Güvenlikçi Kedi yatakta hizmetkârlık görevi yapan Hizmetkâr Dişi ile bedenlerini birleştirmiş, iş üzerinde:
“Hay ben senin ananı…”

Apar topar giyinmeye başladı.

Hizmetkâr Dişi Şatonun çiçeğiydi. İmparator Kedi’den başlayarak üst düzeydekilerin ihtiyaç gidericisiydi. Herkes birbirinin ne mal olduğunu bilirdi bilmesine ama bilmemezlik buranın kurallarından biriydi.

Güvenlikçi Kedi maraton koşusuna çıkmışçasına soluğu İmparator Kedi’nin yanında aldı. Eğilip kalktığında:
“Saygı değer efendimiz. Beni istemişsiniz!”

Eliyle gökyüzünü işaret ediyordu:
“Görüyor musun?”

Baktı baktıkça içi daraldı:
“Saygı değer efendimiz. Görüyorum.”

Ona pis pis baktı:
“Ne görüyorsun? Lafı mı kesme? Alırım aşağıya ha!”

Esas duruşa geçti. ‘Çatlakla işim var.’diye aklından geçirdi.
“ Bundan sonra Şatonun üzerinden kuş ve benzerleri geçmeyecektir. Gerekirse hepsini öldürün.”

Güvenlikçi Kedi’nin elinden gelse onu oracıkta elleriyle boğacaktı ama canı tatlıydı.
“Saygı değer efendimiz. Okçu Güvenlikçi’leri şimdi görevlendiririm. Geçenin anasını belleler.”

İmparator Kedi hafiften gülümsedi. Kendisine benzeyenleri çok seviyordu. Elini sallayarak gitmesini işaret etti.

Etrafta dolaşırken İçeri Bakan Kedi yanına yaklaşarak:
“Saygı değer efendimiz. Beni çağırtmışsınız.”
“Neredeydin? Benden habersiz nereye uçup gittin?”
“Kahvehaneleri Güvenlikçi’lerle dolaştık. Zırlayanı yere yıktık. Birkaç gün sonra payımızı vereceklerine söz verdiler. Alacağımızı iki katı fazladan alacağız.”
“Aferin. Sevildiğini bil. Bu makamın hakkını fazlasıyla ver. Çulsuzlara acımayasın! Yoksa bu yaşantımız olmaz.”

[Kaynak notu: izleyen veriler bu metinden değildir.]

-- ==== Sys2Proof/Safety.lean ====
section
/-! DEFINITION. What a sound state of the part is: the invariants the manual claims of it, the ranges its
configuration records keep, the consistency OPERATE asks of the store (R178), the shape of a request's
answer, the records as the fields of a read, the checks of a load by their numbers, and what the segments
and the stations do, in the rules' own terms. Statements are made in these terms. -/

namespace Sys2Proof.Machine

/-! ## Invariants -/

/-- R193: at most 32 records, numbered consecutively, modulo 65,536, up to the next sequence. -/
def QueueInOrder (s : State) : Prop :=
  s.report.queue.length ≤ 32 ∧
    ∀ j e, s.report.queue[j]? = some e →
      e.sequence + BitVec.ofNat 16 (s.report.queue.length - j) = s.report.nextSequence

/-- R51 to R53, R55: the authority, the integrators and the forces of a group. -/
structure GroupBounded (r : GroupRec) (x : GroupRt) : Prop where
  authority : x.aEff ≤ r.authority
  force : ∀ i, (x.force.get i).natAbs ≤ x.aEff
  integrator : ∀ i, (x.integrator.get i).natAbs ≤ r.integratorClamp * 1000
  resting : x.state = .opened ∨ x.state = .broken →
    x.aEff = 0 ∧ ∀ i, x.integrator.get i = 0 ∧ x.force.get i = 0

def GroupsBounded (s : State) : Prop := ∀ g, GroupBounded (s.store.groups.get g) (s.group g)

/-- R70: an entry whose source is SAFE holds torque 0, with LIMITED and SLEWED clear. -/
def SafeEntries (s : State) : Prop :=
  ∀ i, (s.setpoints.get i).source = .safe →
    (s.setpoints.get i).torque = 0 ∧ (s.setpoints.get i).limited = false
      ∧ (s.setpoints.get i).slewed = false

/-- What holds between mode, pacing, groups, DIRECTs and the coupling check (R44, R62, R80, R91, R93,
R179, R180). -/
structure RunConsistent (s : State) : Prop where
  /-- In CONFIG nothing drives a roller. -/
  config : s.mgmt.mode = .config →
    (∀ g, engaged (s.group g) = false) ∧ (∀ i, (s.direct i).active = false) ∧
      ∀ i, (s.setpoints.get i).source = .safe
  engagedRuns : ∀ g, engaged (s.group g) = true →
    running s = true ∧ ∀ i, isMember (s.store.groups.get g) i = true →
      liveOrStale (s.station i) = true ∧ (s.direct i).active = false
  directRuns : ∀ i, (s.direct i).active = true →
    running s = true ∧ liveOrStale (s.station i) = true ∧ 0 < (s.direct i).remaining
  checkLocked : s.check.running = true →
    (s.group s.check.group).state = .locked ∧ s.check.elapsed ≤ s.check.length * s.check.step

/-- R41: a station belongs to at most one group. R129: a station is bound to at most one enabled slot.
R3, R4: a station is ABSENT when its record is not present, and only then. R186: sixteen schedule
entries. -/
structure StoreConsistent (s : State) : Prop where
  oneGroup : ∀ i, isMember (s.store.groups.get 0) i = true →
    isMember (s.store.groups.get 1) i = false
  oneSlot : ∀ g k g' k', (s.slotRec g k).enabled = true → (s.slotRec g' k').enabled = true →
    (s.slotRec g k).station = (s.slotRec g' k').station → g = g' ∧ k = k'
  absent : ∀ i, (s.station i).state = .absent ↔ (s.store.stations.get i).present = false
  schedule : s.store.schedule.length = 16

/-- R7: every station's effective limits are those its record and its init values give. -/
def LimitsDerived (s : State) : Prop :=
  ∀ i, (s.station i).torqueLimit = torqueLimitOf (s.store.stations.get i) (s.station i).init ∧
    (s.station i).overspeedLimit = overspeedLimitOf (s.store.stations.get i) (s.station i).init

/-- A speed the part can hold (R10, R46, R47). -/
def speedFits (z : Int) : Prop := z.natAbs ≤ 90000000

/-- A ring of up to eight speeds (R17, R48). -/
def ringFits (ring : List Int) : Prop := ring.length ≤ 8 ∧ ∀ z ∈ ring, speedFits z

/-- R23, R155: the ranges of a demand. -/
def demandFits (target mass : Nat) : Prop := target ≤ 90000 ∧ 500 ≤ mass ∧ mass ≤ 6000

/-- R10, R17, R18, R46 to R48, R160: the ranges of speeds, accelerations and demands. -/
structure SpeedsBounded (s : State) : Prop where
  speed : ∀ i z, (s.station i).speed = some z → speedFits z
  ring : ∀ i, ringFits (s.station i).ring
  accel : ∀ i, (s.station i).accel.natAbs ≤ 50000
  measured : ∀ g z, (s.group g).measured = some z → speedFits z
  ramped : ∀ g z, (s.group g).ramped = some z → speedFits z
  reference : ∀ g z, (s.group g).reference = some z → speedFits z
  groupRing : ∀ g, ringFits (s.group g).ring
  refAccel : ∀ g, (s.group g).refAccel.natAbs ≤ 50000
  pending : demandFits s.port.pendingDemand.target s.port.pendingDemand.mass
  effective : demandFits s.demand.target s.demand.mass

/-- The saturating counters of the part (R4, R23, R42, R103, R127, R128, R155, R168, R184) and the boot
cycle count (R127, R145). -/
structure CountersSaturate (s : State) : Prop where
  port : s.port.linkErrors ≤ 65535 ∧ s.port.uplinkSkips ≤ 65535
  pacing : s.pacing.early ≤ 65535 ∧ s.pacing.missedTotal ≤ 65535 ∧ s.pacing.ignored ≤ 65535 ∧
    s.pacing.cut ≤ 65535
  segment : ∀ g, (s.segs.get g).stray ≤ 65535 ∧ (s.segs.get g).bootCount ≤ 64 ∧
    ((s.segs.get g).state = .boot → (s.segs.get g).bootCount < 64) ∧
    ∀ k, ((s.segs.get g).slots.get k).errors ≤ 255
  station : ∀ i, (s.station i).plausibility ≤ 255
  demand : s.demand.age ≤ 255
  group : ∀ g, (s.group g).inBand ≤ 255
  mgmt : s.mgmt.dropped ≤ 65535
  report : s.report.overruns ≤ 255

/-- A sound state. -/
structure Safe (s : State) : Prop where
  queue : QueueInOrder s
  groups : GroupsBounded s
  entries : SafeEntries s
  run : RunConsistent s
  store : StoreConsistent s
  limits : LimitsDerived s
  speeds : SpeedsBounded s
  counters : CountersSaturate s

/-- Commands taken one after another, up to the first that stops. -/
def runAll : List Instr → State → Host.Outcome State Fault Refusal
  | [], s => .next s
  | c :: rest, s =>
    match exec c s with
    | .next s' => runAll rest s'
    | .fault r => .fault r
    | .refused r => .refused r

/-! ## Answers -/

/-- The outcome of a request taken with an empty holder: `s` is the state at its taking, `s'` the one
its execution leaves, and the reply carries the serial of the last cycle-begin at the taking (R168). -/
def answered (code tag : Byte) (a : Answer) (s s' : State) : Host.Outcome State Fault Refusal :=
  .next (placeReply { tag := tag, code := code, answer := a, serial := s.pacing.serial } s')

/-- Records written one after another, each with its own sequence (R193). -/
def writeEvents (bodies : List EventBody) (s : State) : State :=
  bodies.foldl (fun s b => writeEvent b s) s

/-- The DIRECT END events of the active DIRECTs, lowest station first (R83). -/
def directEnds (s : State) : List EventBody :=
  four.filterMap fun i => if (s.direct i).active then some (.direct i false) else none

/-- The CHECK event of a check that ends ABORTED, where one runs (R97, R99). -/
def checkAborts (reason : CheckReason) (s : State) : List EventBody :=
  if s.check.running then [.check s.check.group (.aborted reason) s.check.peak] else []

/-- The GROUP events of the groups of a kind, group 0 first, with their greatest |e| (R61). -/
def groupEvents (of : GroupRt → Bool) (reason : GroupReason) (s : State) : List EventBody :=
  ([0, 1] : List (Fin 2)).filterMap fun g =>
    if of (s.group g) then some (.group g reason (s.group g).maxError) else none

/-- The last-check record after a running check has ended ABORTED (R97). -/
def abortedRecord (reason : CheckReason) (s : State) : LastCheck :=
  if s.check.running then
    { result := .aborted, reason := reason, group := s.check.group, station := s.check.station,
      length := s.check.length, step := s.check.step, peak := s.check.peak,
      cycles := s.check.elapsed }
  else s.lastCheck

/-- A DIRECT record that a cause has ended, where it was active (R83). -/
def directEnded (cause : EndCause) (d : Direct) : Direct :=
  if d.active then { d with active := false, remaining := 0, endCause := cause } else d

/-- R198: the argument bytes a known code asks for; LOAD_ROADLOAD's count is that of its rows. -/
def argumentsFit (code : Byte) (args : List Byte) : Bool :=
  match code.toNat with
  | 0x01 => decide (args.length = 19)
  | 0x02 => decide (1 ≤ args.length) && decide (args.length = 1 + 5 * (args.headD 0).toNat + 3)
  | 0x03 => decide (args.length = 38)
  | 0x04 => decide (args.length = 36)
  | 0x05 => decide (args.length = 9)
  | 0x06 => decide (args.length = 7)
  | 0x10 => decide (args.length = 2)
  | 0x11 => decide (args.length = 2)
  | 0x12 => decide (args.length = 0)
  | 0x13 => decide (args.length = 0)
  | 0x20 => decide (args.length = 0)
  | 0x21 => decide (args.length = 0)
  | 0x22 => decide (args.length = 0)
  | 0x30 => decide (args.length = 0)
  | 0x31 => decide (args.length = 0)
  | 0x40 => decide (args.length = 1)
  | 0x41 => decide (args.length = 1)
  | 0x50 => decide (args.length = 11)
  | 0x51 => decide (args.length = 0)
  | 0x60 => decide (args.length = 6)
  | 0x70 => decide (args.length = 3)
  | _ => true

/-- R199: the value bytes of an item, by its kind. -/
def itemLength : ItemKind → Nat
  | .null => 0
  | .stationMotion => 8
  | .stationDrive => 7
  | .group => 13
  | .slot => 13
  | .counters => 10
  | .check => 6

/-- R187: whether an entry gives the item of a position at a cycle index. -/
def entryMatches (index : BitVec 6) (position : Nat) (e : SchedEntry) : Prop :=
  e.enabled = true ∧ e.position = position ∧ e.offset = index.toNat % e.repetition

/-- R105, R107: the pacing record after a cycle-begin at `at_`, by the cell record `c`. -/
def begun (at_ : Nat) (index : BitVec 6) (c : CellRec) (p : Pacing) : Pacing :=
  { p with
    anchor := some at_, index := index, serial := p.serial + 1, period := c.period, tol := c.tol,
    offset := c.computeOffset, cpDue := some (at_ + 25 * c.computeOffset),
    localDue := at_ + 25 * c.period,
    cut := match p.cpDue with
      | some _ => min (p.cut + 1) 65535
      | none => p.cut }

/-- R2: `z` is `n / d` rounded to nearest, halves away from zero. -/
def RoundsTo (n : Int) (d : Nat) (z : Int) : Prop :=
  2 * (z * d - n).natAbs ≤ d ∧ (2 * (z * d - n).natAbs = d → n.natAbs < (z * d).natAbs)

/-- The greatest of four magnitudes (R54). -/
def greatest (f : Fin 4 → Int) : Nat := max (max (f 0).natAbs (f 1).natAbs) (max (f 2).natAbs (f 3).natAbs)

/-- R50: a corrected member of an engaged group; the leader of a LEADER group outside SPEED is none. -/
def corrected (r : GroupRec) (mode : DriveMode) (i : Fin 4) : Prop :=
  isMember r i = true ∧ ¬ (r.kind = .leader ∧ mode ≠ .speed ∧ r.leader = i)

/-- R57 to R59: the state and the reason a group leaves its lock stage with, from its record, its runtime
before the stage, the capture count after R51, the greatest |e| and the greatest |I|. -/
def lockOutcome (r : GroupRec) (x : GroupRt) (c e m : Nat) : GroupState × GroupReason :=
  match x.state with
  | .capturing =>
    if c = r.captureCycles ∧ r.breakBand < e then (.broken, .overBreak)
    else if c = r.captureCycles ∧
        r.captureConfirm ≤ (if e ≤ r.captureBand then min (x.inBand + 1) 255 else 0) then
      (.locked, .captured)
    else if x.elapsed + 1 = r.captureCycles + r.captureTimeout then (.broken, .captureTimeout)
    else (.capturing, x.reason)
  | .locked =>
    if r.breakBand < e then (.broken, .overBreak)
    else if (r.slipBand < e ∨ r.driftLimit * 1000 ≤ m) ∧ r.slipDebounce ≤ x.slipRun + 1 then
      (.slipping, .slip)
    else (.locked, x.reason)
  | .slipping =>
    if r.breakBand < e then (.broken, .overBreak)
    else if e ≤ r.slipBand ∧ m < r.driftLimit * 1000 ∧ r.recoverCount ≤ x.recoverRun + 1 then
      (.locked, .recovered)
    else if x.slipCycles + 1 = r.breakCount then (.broken, .slipTimeout)
    else (.slipping, x.reason)
  | .opened => (.opened, x.reason)
  | .broken => (.broken, x.reason)

/-! ## Bytes -/

/-- R195: fields as bytes, each in its width, the most significant byte first, a negative value in two's
complement. -/
def packed (fields : List (Nat × Int)) : List Byte :=
  fields.flatMap fun f => (List.range f.1).map fun j => BitVec.ofInt 8 (f.2 / 256 ^ (f.1 - 1 - j))
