-- ==== Sys2Proof/WellFormed.lean ====
section
/-! DEFINITION. The checks on a command as syntax: that its operands are ones the lines can carry. -/

namespace Sys2Proof

/-- R195: a DEMAND's target speed is a signed 32-bit field. -/
def fitsSigned32 (z : Int) : Bool := decide (-2147483648 ≤ z) && decide (z ≤ 2147483647)

/-- R195: a REQUEST's payload has at most 200 bytes, of which two are its code and tag. -/
def fitsRequest (args : List Byte) : Bool := decide (args.length ≤ 198)

/-- A command whose operands its line can carry. -/
def Instr.wf : Instr → Bool
  | .demand _ _ speed mass => fitsSigned32 speed && decide (mass ≤ 65535)
  | .unknown _ code _ args => !(Machine.requestCodes.contains code) && fitsRequest args
  | .loadCell _ _ args | .loadStation _ _ args | .loadRoadload _ _ args | .loadGroup _ _ args
  | .loadSlot _ _ args | .loadSchedule _ _ args | .readTable _ _ args | .readRuntime _ _ args
  | .readEvents _ _ args | .readCheck _ _ args | .enterOperate _ _ args | .enterConfig _ _ args
  | .restart _ _ args | .halt _ _ args | .stop _ _ args | .engage _ _ args | .release _ _ args
  | .startCheck _ _ args | .abortCheck _ _ args | .directTorque _ _ args
  | .clearFaults _ _ args => fitsRequest args
  | .replyComplete _ _ chars => !chars.isEmpty
  | .hardReset _ | .start _ _ | .linkCheckDiscard _ | .lineIdle _ | .requestDropped _ | .silence _
  | .missedCycle _ | .localCycleBegin _ | .computationPoint _ | .syncDue _ _ | .windowOpen _ _ _
  | .windowClose _ _ _ | .replyStart _ _ | .transmitDone _ | .cellLinkByteReceived _ _ => true

end Sys2Proof
end

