/-! ## Reset -/

/-- HARD_RESET puts every piece of the part's state at its hard reset value: below, the values of chapters 1
to 10, but for the fields the manual implies and lists in no record. Of these, that cpDue, every window,
replySlot, lastEnd and sync are absent and that the burst and the frame are empty is the model's choice (log
entry 4). The clock, the queue, the count of free choices and what a drive does on a line are not the part's
state and stay (the model's choice: log entries 1, 3, 5 and 20), as is that at State.reset no drive is on a
line (lineBusy false: log entry 5). -/
def Obligations.HardReset : Prop :=
  (∀ t s, exec (.hardReset t) s = .next
     { State.reset with
       now := max s.now t, pending := s.pending, free := s.free,
       port := { State.reset.port with quietSince := max s.now t },
       segs :=
         ⟨{ State.reset.segs.x0 with lineBusy := s.segs.x0.lineBusy, lastEnd := s.segs.x0.lastEnd },
          { State.reset.segs.x1 with lineBusy := s.segs.x1.lineBusy, lastEnd := s.segs.x1.lastEnd }⟩ }) ∧
  (let s := State.reset
   s.mgmt = { mode := .config, holder := none, dropped := 0, droppedNotice := false } ∧
   s.pacing =
     { state := .listen, haltReason := .none, anchor := none, index := 0, serial := 0, confirm := 0,
       missed := 0, goodRun := 0, haltPending := false, period := 1000, tol := 20, offset := 700,
       early := 0, missedTotal := 0, ignored := 0, cut := 0, cpDue := none,
       localDue := s.pacing.localDue } ∧
   s.port =
     { rx := .idleWait, burst := [], quietSince := s.port.quietSince,
       pendingDemand := { mode := .coast, target := 0, mass := 1500, arrived := false },
       clampNotice := false, linkErrors := 0, uplinkSkips := 0,
       tx := { sending := false, frame := [], since := s.port.tx.since }, replyOwed := false } ∧
   s.demand =
     { mode := .coast, target := 0, mass := 1500, age := 0, lost := false, prevMode := .coast } ∧
   (∀ g, s.seg g =
     { state := .down, reason := .none, bootCount := 0, withheld := 0, stray := 0, pendingSync := none,
       slots := Four.tabulate fun _ =>
         { lastClass := .none, errors := 0, buffer := none, window := none },
       lineBusy := false, lastEnd := none, replySlot := none, sync := none }) ∧
   (∀ i, s.station i =
     { state := .absent, reason := .none, speed := none, accel := 0, stale := 0, overspeed := 0,
       plausibility := 0, status := none, torque := none,
       init :=
         { identity := none, counts := none, ratedTorque := none, ratedSpeed := none, mark := .none },
       torqueLimit := 0, overspeedLimit := 0, slewMemory := 0, ring := [] }) ∧
   (∀ g, s.group g =
     { state := .opened, reason := .none, c := 0, inBand := 0, elapsed := 0, slipRun := 0,
       recoverRun := 0, slipCycles := 0, aEff := 0, measured := none, ramped := none,
       reference := none, ring := [], refAccel := 0, integrator := ⟨0, 0, 0, 0⟩,
       error := ⟨0, 0, 0, 0⟩, force := ⟨0, 0, 0, 0⟩, maxError := 0, maxIntegrator := 0,
       limiting := false, brake := false }) ∧
   (∀ i, s.setpoints.get i =
     { torque := 0, source := .safe, limited := false, slewed := false, serial := 0 }) ∧
   (∀ i, s.direct i = { active := false, torque := 0, remaining := 0, endCause := .none }) ∧
   s.check =
     { running := false, group := 0, station := 0, pattern := 0, length := 0, step := 0, offset := 0,
       band := 0, elapsed := 0, peak := 0 } ∧
   s.lastCheck =
     { result := .none, reason := .none, group := 0, station := 0, length := 0, step := 0, peak := 0,
       cycles := 0 } ∧
   s.report = { faults := 0, queue := [], nextSequence := 0, overruns := 0 } ∧
   s.store.cell =
     { period := 1000, tol := 20, missedLimit := 8, rejoinCount := 4, delay := ⟨0, 0⟩,
       computeOffset := 700, demandHold := 20, jamLimit := 3, bootSkip := ⟨false, false⟩,
       reportWidth := 0, attention := 0 } ∧
   s.store.road = { rows := [], band := 0 } ∧
   (∀ i, s.store.stations.get i =
     { present := false, circumference := 0, radius := 0, direction := .plus, share := 0,
       mechMass := 0, torqueLimit := 0, slew := 0, overspeed := 0, overspeedDebounce := 0,
       maxStep := 0, holdLimit := 0, accelWindow := 0, fallbackCounts := 0, fallbackTorque := 0,
       fallbackSpeed := 0 }) ∧
   (∀ g, s.store.groups.get g =
     { members := 0, kind := .mean, leader := 0, kp := 0, ki := 0, integratorClamp := 0,
       authority := 0, captureCycles := 0, captureConfirm := 0, captureTimeout := 0,
       captureBand := 0, slipBand := 0, breakBand := 0, slipDebounce := 0, recoverCount := 0,
       breakCount := 0, driftLimit := 0, accelLimit := 0, accelWindow := 0 }) ∧
   (∀ g k, s.slotRec g k =
     { enabled := false, station := 0, address := 0, earliest := 0, close := 0 }) ∧
   s.store.schedule.length = 16 ∧
   ∀ e ∈ s.store.schedule, e =
     { enabled := false, kind := .null, operand := 0, position := 0, repetition := 1, offset := 0 })
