-- ==== Sys2Proof/Laws/State.lean ====
section
/-! SUPPORT. One lemma per field per update of State, and the laws of the two containers. -/

namespace Sys2Proof

@[simp] theorem Four.get_set {α : Type} (v : Four α) (i j : Fin 4) (a : α) :
    (v.set i a).get j = if j = i then a else v.get j := by
  fin_cases i <;> fin_cases j <;> rfl

@[simp] theorem Four.get_tabulate {α : Type} (f : Fin 4 → α) (i : Fin 4) :
    (Four.tabulate f).get i = f i := by
  fin_cases i <;> rfl

theorem Four.ext_get {α : Type} {v w : Four α} (h : ∀ i, v.get i = w.get i) : v = w := by
  cases v
  cases w
  have h0 := h 0
  have h1 := h 1
  have h2 := h 2
  have h3 := h 3
  simp only [Four.get] at h0 h1 h2 h3
  simp [h0, h1, h2, h3]

@[simp] theorem Two.get_set {α : Type} (v : Two α) (i j : Fin 2) (a : α) :
    (v.set i a).get j = if j = i then a else v.get j := by
  fin_cases i <;> fin_cases j <;> rfl

@[simp] theorem Two.get_tabulate {α : Type} (f : Fin 2 → α) (i : Fin 2) :
    (Two.tabulate f).get i = f i := by
  fin_cases i <;> rfl

theorem Two.ext_get {α : Type} {v w : Two α} (h : ∀ i, v.get i = w.get i) : v = w := by
  cases v
  cases w
  have h0 := h 0
  have h1 := h 1
  simp only [Two.get] at h0 h1
  simp [h0, h1]

@[simp] theorem Seg.num_inj (g h : Seg) : g.num = h.num ↔ g = h := by
  cases g <;> cases h <;> decide

/-- A fold of updates keeps what each update keeps. -/
theorem foldl_keeps {α β γ : Type} (π : β → γ) (f : β → α → β) (h : ∀ b a, π (f b a) = π b)
    (l : List α) (b : β) : π (l.foldl f b) = π b := by
  induction l generalizing b with
  | nil => rfl
  | cons a l ih => rw [List.foldl_cons, ih, h]

/-- A fold of updates keeps a property that each update keeps. -/
theorem foldl_invariant {α β : Type} (P : β → Prop) (f : β → α → β) (h : ∀ b a, P b → P (f b a))
    (l : List α) (b : β) (hb : P b) : P (l.foldl f b) := by
  induction l generalizing b with
  | nil => exact hb
  | cons a l ih => exact ih _ (h b a hb)

namespace Machine
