theorem stable_stopRequest (h : StableAll P) (hs : P s) :
    P ((stopRequest s).1) := by
  unfold stopRequest
  repeat' first
    | with_reducible exact hs | with_reducible apply h.pacing
    | with_reducible apply stable_enterHalted h | split

theorem stable_enterOperate (h : StableAll P) (hs : P s) :
    P ((enterOperate s).1) := by
  unfold enterOperate
  repeat' first
    | with_reducible exact hs | with_reducible apply stable_changeMode h.toStable | split

theorem stable_enterConfig (h : StableAll P) (hs : P s) :
    P ((enterConfig s).1) := by
  unfold enterConfig
  repeat' first
    | with_reducible exact hs | with_reducible apply stable_changeMode h.toStable
    | with_reducible apply stable_safeSetPoints h.toStable
    | with_reducible apply stable_configGroup h | split

theorem stable_engage (h : StableAll P) (args : List Byte) (hs : P s) :
    P ((engage args s).1) := by
  unfold engage
  repeat' first
    | with_reducible exact hs | with_reducible apply stable_groupEvent h.toStable
    | with_reducible apply stable_setGroup h | split | extract_lets

theorem stable_release (h : StableAll P) (args : List Byte) (hs : P s) :
    P ((release args s).1) := by
  unfold release
  repeat' first
    | with_reducible exact hs | with_reducible apply stable_releaseGroup h | split | extract_lets

theorem stable_startCheck (h : StableAll P) (args : List Byte) (hs : P s) :
    P ((startCheck args s).1) := by
  unfold startCheck
  repeat' first
    | with_reducible exact hs | with_reducible apply h.check | split | extract_lets

theorem stable_abortRequest (h : StableAll P) (hs : P s) :
    P ((abortRequest s).1) := by
  unfold abortRequest
  repeat' first
    | with_reducible exact hs | with_reducible apply stable_abortCheck h.toStable | split

theorem stable_directTorque (h : StableAll P) (args : List Byte) (hs : P s) :
    P ((directTorque args s).1) := by
  unfold directTorque
  repeat' first
    | with_reducible exact hs | with_reducible apply stable_endDirect h.toStable
    | with_reducible apply stable_startDirect h.toStable | split | extract_lets

end Sys2Proof.Machine
end

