-- ==== Sys2Proof/Laws/Fields.lean ====
section
/-! SUPPORT. What the operand forms give: fields written and read back, rounding, clamps. -/

namespace Sys2Proof.Machine

@[simp] theorem beBytes_length (w n : Nat) : (beBytes w n).length = w := by
  induction w with
  | zero => rfl
  | succ w ih => simp [beBytes, ih]

theorem beNat_foldl (acc : Nat) (bytes : List Byte) :
    bytes.foldl (fun acc b => acc * 256 + b.toNat) acc = acc * 256 ^ bytes.length + beNat bytes := by
  unfold beNat
  induction bytes generalizing acc with
  | nil => simp
  | cons b rest ih =>
    simp only [List.foldl_cons, List.length_cons]
    rw [ih, ih (0 * 256 + b.toNat), pow_succ]
    ring

theorem beNat_cons (b : Byte) (rest : List Byte) :
    beNat (b :: rest) = b.toNat * 256 ^ rest.length + beNat rest := by
  have h := beNat_foldl b.toNat rest
  simpa [beNat] using h

/-- A field written in `w` bytes reads back as its value in `w` bytes. -/
@[simp] theorem beNat_beBytes (w n : Nat) : beNat (beBytes w n) = n % 256 ^ w := by
  induction w with
  | zero => simp [beBytes, beNat, Nat.mod_one]
  | succ w ih =>
    rw [beBytes, beNat_cons, beBytes_length, ih, BitVec.toNat_ofNat]
    rw [show (256 : Nat) ^ (w + 1) = 256 ^ w * 256 by rw [pow_succ]]
    rw [show (2 : Nat) ^ 8 = 256 by norm_num, Nat.mod_mul, Nat.mul_comm]
    omega

/-- The first field of written fields reads back, and the rest are split as before. -/
theorem splitFields_beBytes (w : Nat) (ws : List Nat) (n : Nat) (rest : List Byte) :
    splitFields (w :: ws) (beBytes w n ++ rest) = (splitFields ws rest).map (n % 256 ^ w :: ·) := by
  simp only [splitFields]
  rw [if_neg (by simp), List.take_left' (beBytes_length w n), List.drop_left' (beBytes_length w n),
    beNat_beBytes]

/-- The fields of a request are read exactly when the byte count is the sum of their widths. -/
theorem splitFields_isSome (ws : List Nat) (bytes : List Byte) :
    (splitFields ws bytes).isSome = decide (bytes.length = ws.sum) := by
  induction ws generalizing bytes with
  | nil => cases bytes <;> simp [splitFields]
  | cons w ws ih =>
    have hs : (w :: ws).sum = w + ws.sum := by simp
    simp only [splitFields]
    split
    · exact (decide_eq_false (by omega)).symm
    · rw [Option.isSome_map, ih, List.length_drop]
      exact decide_eq_decide.mpr (by omega)

theorem splitFields_length (ws : List Nat) (bytes : List Byte) (ns : List Nat)
    (h : splitFields ws bytes = some ns) : ns.length = ws.length := by
  induction ws generalizing bytes ns with
  | nil =>
    cases bytes with
    | nil => simp only [splitFields, Option.some.injEq] at h; subst h; rfl
    | cons b r => simp [splitFields] at h
  | cons w ws ih =>
    simp only [splitFields] at h
    split at h
    · simp at h
    · simp only [Option.map_eq_some_iff] at h
      obtain ⟨m, hm, rfl⟩ := h
      simp [ih _ _ hm]

/-- A signed value written in `w` bytes reads back where it fits them. -/
theorem signedField_beInt (w : Nat) (z : Int)
    (hlo : -((256 ^ w : Nat) : Int) ≤ 2 * z) (hhi : 2 * z < ((256 ^ w : Nat) : Int)) :
    signedField w (beNat (beInt w z)) = z := by
  have hm : (0 : Int) < ((256 ^ w : Nat) : Int) := by positivity
  unfold beInt signedField
  rw [beNat_beBytes]
  have h0 := Int.emod_nonneg z hm.ne'
  have h1 := Int.emod_lt_of_pos z hm
  rw [Nat.mod_eq_of_lt (by omega)]
  have h2 : ((z % ((256 ^ w : Nat) : Int)).toNat : Int) = z % ((256 ^ w : Nat) : Int) :=
    Int.toNat_of_nonneg h0
  rcases lt_or_ge z 0 with hz | hz
  · have : z % ((256 ^ w : Nat) : Int) = z + ((256 ^ w : Nat) : Int) := by
      rw [← Int.add_emod_right, Int.emod_eq_of_lt (by omega) (by omega)]
    split <;> omega
  · have : z % ((256 ^ w : Nat) : Int) = z := Int.emod_eq_of_lt hz (by omega)
    split <;> omega

theorem clampAbs_bound (m : Nat) (z : Int) : (clampAbs m z).natAbs ≤ m := by
  unfold clampAbs clampTo
  omega

theorem clampAbs_of_le (m : Nat) (z : Int) (h : z.natAbs ≤ m) : clampAbs m z = z := by
  unfold clampAbs clampTo
  omega

theorem bump_le (cap n : Nat) : bump cap n ≤ cap := by
  unfold bump
  omega

end Sys2Proof.Machine
end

İçeri Bakan Kedi başını eğdi. Saygıdan değildi. Çıkarlar çatışıyordu. Birde gizliden kesesine atarak çoğalttığı mangırlar vardı.

Şatoda herkes birbirine madik atmakla meşgul olsada, namuslu geçinmeyi huy yapmışlardı.

Şatonun üzerinden geçen kuşlar, leylekler ve diğerleri yağmur damlacıklarına benzer şekilde bahçeye düşüyorlardı.

İmparator Kedi toplantı yaptığı bir günde, çok akıllı olduğunu kanıtlamaya çalışan konuşma yapıyordu:
“Kuşlar casus olabilirler. Bizleri izleyerek, karşı tarafa bilgi verebilirler.” Dedi.

Güvenlikçi Kedi söz alarak konuşmasına başladı:
“İyiki varsınız ampul kafanızla akıl fışkırıyor. Hiç kimsede olmayan bir akıl gücü var sizde. Casus takımı her gün toprağa düşüyor. Bu bir zaferdir.”

İçeri Bakan Kedi aşağıda kalır mı?
“Saygı değer efendimiz. Her hedefi söyleyerek on ikiden vuruyorsunuz. Dış Sınırlardaki yönetici kadroları sizi kıskanıyor. Öyle ki size ayak uydurmaya çalışıyorlar. Fakat bunların hepsi çakma yöneticidir.”

İmparator Kedi yağlanıp cilalandığından havalara girdi. Başı yere düşecekmişçesine sallanırken:
“İçeri Bakan Kedi! Tarla Fareleri’nden ve Lağım Fareleri’nden yarı yarıya mahsul alacaksın. Vermeyenin icabına bakarsın. Ne de olsa bu işte kaşarlanmışsındır. Haaaaa… Birde Kenar mahallede kalan Kedi bozmaları var. Onlara da aynı uygulamayı yap!”
“Saygı değer efendimiz. Emriniz olur.”

Şaraplar kadehlere doldurulup başarılarının devamını dileyerek içmeye başladılar. Ateşte çevrilen bir yaratığı bir yandan yiyorlardı. İktidar ve güç nede olsa bunlardaydı.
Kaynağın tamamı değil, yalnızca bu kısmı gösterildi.